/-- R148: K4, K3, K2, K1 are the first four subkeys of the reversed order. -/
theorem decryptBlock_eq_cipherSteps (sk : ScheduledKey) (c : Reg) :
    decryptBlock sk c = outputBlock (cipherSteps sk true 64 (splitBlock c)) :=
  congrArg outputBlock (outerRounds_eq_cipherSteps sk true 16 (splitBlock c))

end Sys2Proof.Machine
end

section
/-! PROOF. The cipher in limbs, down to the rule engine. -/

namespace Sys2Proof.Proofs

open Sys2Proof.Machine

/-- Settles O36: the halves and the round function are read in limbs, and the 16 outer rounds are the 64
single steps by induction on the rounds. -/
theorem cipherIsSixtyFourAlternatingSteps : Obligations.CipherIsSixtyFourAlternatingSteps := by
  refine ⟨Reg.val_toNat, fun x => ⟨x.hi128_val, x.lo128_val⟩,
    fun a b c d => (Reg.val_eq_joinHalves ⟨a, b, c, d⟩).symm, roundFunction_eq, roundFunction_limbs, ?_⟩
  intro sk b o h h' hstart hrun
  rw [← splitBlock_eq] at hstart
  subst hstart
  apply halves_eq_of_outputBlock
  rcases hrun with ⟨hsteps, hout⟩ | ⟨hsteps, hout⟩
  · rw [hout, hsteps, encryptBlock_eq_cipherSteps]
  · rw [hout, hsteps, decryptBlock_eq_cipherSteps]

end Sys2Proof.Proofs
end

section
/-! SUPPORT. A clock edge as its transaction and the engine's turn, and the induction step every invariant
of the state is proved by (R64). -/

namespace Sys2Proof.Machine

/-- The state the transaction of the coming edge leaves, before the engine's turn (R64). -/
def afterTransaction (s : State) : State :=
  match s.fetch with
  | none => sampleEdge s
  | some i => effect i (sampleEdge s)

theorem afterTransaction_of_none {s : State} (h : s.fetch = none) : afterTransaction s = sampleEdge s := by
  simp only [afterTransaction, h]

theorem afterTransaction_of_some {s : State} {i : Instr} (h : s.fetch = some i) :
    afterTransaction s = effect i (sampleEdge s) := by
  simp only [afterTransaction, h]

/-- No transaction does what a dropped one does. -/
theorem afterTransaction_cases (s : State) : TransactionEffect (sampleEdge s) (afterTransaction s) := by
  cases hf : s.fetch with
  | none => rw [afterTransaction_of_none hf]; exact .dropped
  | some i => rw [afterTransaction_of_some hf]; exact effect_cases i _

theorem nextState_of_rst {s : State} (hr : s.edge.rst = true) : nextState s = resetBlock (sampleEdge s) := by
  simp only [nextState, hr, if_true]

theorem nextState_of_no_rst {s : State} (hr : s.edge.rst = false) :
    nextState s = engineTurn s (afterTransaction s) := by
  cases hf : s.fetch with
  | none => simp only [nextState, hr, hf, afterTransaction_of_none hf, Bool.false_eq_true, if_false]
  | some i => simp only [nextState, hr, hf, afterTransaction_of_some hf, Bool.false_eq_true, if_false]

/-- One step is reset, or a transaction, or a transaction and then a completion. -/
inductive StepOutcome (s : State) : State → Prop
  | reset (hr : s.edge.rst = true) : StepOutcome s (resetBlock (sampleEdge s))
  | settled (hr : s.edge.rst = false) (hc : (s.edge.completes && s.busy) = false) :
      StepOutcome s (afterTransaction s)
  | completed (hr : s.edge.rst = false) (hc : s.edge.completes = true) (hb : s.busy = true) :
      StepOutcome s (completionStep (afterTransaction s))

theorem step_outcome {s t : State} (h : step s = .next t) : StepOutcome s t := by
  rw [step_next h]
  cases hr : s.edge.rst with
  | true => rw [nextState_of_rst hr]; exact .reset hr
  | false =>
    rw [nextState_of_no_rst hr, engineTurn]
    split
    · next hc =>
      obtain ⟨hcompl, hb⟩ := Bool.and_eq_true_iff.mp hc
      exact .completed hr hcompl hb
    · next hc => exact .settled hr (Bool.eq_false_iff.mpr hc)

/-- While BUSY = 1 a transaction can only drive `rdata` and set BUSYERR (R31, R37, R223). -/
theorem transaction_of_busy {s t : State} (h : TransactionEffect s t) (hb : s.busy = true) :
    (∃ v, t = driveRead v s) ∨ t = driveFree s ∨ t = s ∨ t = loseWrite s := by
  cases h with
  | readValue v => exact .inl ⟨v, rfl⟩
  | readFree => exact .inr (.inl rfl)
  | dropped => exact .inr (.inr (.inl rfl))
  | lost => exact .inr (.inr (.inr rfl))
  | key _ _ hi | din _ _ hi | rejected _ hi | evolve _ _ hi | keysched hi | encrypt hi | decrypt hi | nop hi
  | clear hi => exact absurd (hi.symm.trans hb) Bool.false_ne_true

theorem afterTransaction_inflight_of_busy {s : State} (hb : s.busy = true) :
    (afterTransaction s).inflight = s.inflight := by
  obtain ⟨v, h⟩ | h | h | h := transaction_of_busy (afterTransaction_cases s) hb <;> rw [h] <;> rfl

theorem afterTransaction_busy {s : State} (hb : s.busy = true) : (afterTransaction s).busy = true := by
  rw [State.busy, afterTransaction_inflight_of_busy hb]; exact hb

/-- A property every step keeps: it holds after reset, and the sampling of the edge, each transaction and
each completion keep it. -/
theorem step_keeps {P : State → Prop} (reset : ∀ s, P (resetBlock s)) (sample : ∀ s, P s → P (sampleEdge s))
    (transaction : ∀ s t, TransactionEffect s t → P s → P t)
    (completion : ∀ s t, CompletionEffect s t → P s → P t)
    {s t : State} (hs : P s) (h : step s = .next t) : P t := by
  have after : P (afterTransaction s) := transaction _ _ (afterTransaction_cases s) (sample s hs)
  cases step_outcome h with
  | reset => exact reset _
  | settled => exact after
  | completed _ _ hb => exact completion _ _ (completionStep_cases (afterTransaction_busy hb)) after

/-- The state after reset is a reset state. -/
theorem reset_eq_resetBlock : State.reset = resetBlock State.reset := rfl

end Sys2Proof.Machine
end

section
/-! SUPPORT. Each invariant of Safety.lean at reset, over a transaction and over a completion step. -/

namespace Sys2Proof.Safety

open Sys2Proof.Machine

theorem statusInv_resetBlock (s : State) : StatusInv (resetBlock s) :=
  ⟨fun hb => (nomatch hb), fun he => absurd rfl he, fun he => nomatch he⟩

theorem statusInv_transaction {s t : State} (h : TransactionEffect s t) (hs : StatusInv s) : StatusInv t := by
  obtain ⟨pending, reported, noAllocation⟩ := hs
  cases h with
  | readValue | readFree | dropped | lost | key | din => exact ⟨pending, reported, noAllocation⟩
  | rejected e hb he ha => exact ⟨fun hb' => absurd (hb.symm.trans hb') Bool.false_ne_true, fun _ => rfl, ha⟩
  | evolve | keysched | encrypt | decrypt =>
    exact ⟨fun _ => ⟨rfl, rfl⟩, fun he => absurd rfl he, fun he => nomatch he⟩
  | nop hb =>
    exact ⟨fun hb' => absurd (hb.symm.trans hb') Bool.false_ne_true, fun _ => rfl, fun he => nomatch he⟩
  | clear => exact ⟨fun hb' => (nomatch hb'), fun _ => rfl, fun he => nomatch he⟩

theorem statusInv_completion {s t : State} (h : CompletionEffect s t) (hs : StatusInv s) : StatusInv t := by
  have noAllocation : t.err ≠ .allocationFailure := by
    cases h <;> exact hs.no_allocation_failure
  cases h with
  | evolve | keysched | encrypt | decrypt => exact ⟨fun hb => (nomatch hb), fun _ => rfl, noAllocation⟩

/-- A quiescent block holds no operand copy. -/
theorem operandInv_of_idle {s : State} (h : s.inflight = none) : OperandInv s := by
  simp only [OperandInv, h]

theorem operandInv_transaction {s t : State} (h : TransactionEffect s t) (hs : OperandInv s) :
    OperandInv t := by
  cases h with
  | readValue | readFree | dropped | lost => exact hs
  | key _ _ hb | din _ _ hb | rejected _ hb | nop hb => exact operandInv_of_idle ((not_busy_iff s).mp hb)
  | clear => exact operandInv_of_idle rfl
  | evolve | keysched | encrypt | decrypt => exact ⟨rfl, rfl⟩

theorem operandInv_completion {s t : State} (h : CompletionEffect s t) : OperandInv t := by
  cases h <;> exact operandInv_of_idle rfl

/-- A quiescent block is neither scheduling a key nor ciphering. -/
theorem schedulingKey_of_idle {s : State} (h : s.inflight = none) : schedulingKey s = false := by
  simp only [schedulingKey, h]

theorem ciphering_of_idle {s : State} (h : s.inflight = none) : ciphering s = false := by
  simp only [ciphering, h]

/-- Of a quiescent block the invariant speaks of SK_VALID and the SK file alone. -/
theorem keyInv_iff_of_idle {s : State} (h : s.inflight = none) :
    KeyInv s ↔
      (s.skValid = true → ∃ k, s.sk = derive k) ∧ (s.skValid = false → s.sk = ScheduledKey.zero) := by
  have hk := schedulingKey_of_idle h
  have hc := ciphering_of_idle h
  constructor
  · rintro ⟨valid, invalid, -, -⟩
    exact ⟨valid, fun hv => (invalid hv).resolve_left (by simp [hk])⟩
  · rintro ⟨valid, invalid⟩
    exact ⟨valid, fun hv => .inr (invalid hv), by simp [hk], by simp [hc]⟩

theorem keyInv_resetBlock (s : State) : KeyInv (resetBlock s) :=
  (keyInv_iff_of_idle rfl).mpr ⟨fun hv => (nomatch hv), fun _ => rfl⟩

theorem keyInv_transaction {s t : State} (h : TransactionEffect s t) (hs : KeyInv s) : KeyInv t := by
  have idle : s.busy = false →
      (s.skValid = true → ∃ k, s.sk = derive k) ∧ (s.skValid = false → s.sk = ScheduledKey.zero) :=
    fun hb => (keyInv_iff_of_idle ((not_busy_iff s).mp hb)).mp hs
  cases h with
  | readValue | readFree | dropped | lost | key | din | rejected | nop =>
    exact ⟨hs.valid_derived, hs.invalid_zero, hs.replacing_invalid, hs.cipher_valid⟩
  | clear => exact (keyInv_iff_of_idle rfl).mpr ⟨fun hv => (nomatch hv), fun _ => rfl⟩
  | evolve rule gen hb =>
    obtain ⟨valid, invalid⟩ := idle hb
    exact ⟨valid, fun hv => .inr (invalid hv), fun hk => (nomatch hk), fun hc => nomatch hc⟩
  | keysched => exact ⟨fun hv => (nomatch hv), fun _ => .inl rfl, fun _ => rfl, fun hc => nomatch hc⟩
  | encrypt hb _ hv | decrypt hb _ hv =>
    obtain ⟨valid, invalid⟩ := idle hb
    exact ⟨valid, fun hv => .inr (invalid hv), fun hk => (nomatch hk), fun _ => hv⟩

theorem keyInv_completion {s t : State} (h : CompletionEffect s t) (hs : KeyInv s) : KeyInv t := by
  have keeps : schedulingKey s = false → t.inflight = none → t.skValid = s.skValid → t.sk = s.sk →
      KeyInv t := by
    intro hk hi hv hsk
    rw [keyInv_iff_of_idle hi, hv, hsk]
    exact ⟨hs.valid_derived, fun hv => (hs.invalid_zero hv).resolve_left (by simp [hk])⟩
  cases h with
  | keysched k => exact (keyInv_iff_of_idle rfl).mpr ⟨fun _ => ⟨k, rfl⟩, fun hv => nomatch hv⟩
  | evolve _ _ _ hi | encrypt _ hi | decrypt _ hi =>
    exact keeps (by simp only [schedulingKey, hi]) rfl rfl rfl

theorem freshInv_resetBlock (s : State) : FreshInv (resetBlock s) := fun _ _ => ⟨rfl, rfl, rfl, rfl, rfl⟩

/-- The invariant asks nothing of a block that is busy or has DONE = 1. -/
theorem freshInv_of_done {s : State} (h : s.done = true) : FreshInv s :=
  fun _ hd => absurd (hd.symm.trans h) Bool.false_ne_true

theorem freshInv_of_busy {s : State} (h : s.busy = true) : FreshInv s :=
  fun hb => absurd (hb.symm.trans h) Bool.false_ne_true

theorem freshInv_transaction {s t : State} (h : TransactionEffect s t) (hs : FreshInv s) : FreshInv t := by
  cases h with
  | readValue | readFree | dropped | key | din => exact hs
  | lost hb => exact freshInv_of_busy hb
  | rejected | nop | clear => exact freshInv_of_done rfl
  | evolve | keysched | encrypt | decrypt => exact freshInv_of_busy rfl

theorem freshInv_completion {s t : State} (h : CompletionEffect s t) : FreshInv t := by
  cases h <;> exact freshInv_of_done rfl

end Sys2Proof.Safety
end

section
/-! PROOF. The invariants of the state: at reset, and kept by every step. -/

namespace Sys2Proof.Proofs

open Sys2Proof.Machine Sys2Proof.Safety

◆ Work order
Beginning at the line above with "rintro ⟨valid, invalid⟩" and finishing at the line with "rejected | nop =>", return each line exactly and return nothing else.

◆ Finished task
  · rintro ⟨valid, invalid⟩
    exact ⟨valid, fun hv => .inr (invalid hv), by simp [hk], by simp [hc]⟩

theorem keyInv_resetBlock (s : State) : KeyInv (resetBlock s) :=
  (keyInv_iff_of_idle rfl).mpr ⟨fun hv => (nomatch hv), fun _ => rfl⟩

theorem keyInv_transaction {s t : State} (h : TransactionEffect s t) (hs : KeyInv s) : KeyInv t := by
  have idle : s.busy = false →
      (s.skValid = true → ∃ k, s.sk = derive k) ∧ (s.skValid = false → s.sk = ScheduledKey.zero) :=
    fun hb => (keyInv_iff_of_idle ((not_busy_iff s).mp hb)).mp hs
  cases h with
  | readValue | readFree | dropped | lost | key | din | rejected | nop =>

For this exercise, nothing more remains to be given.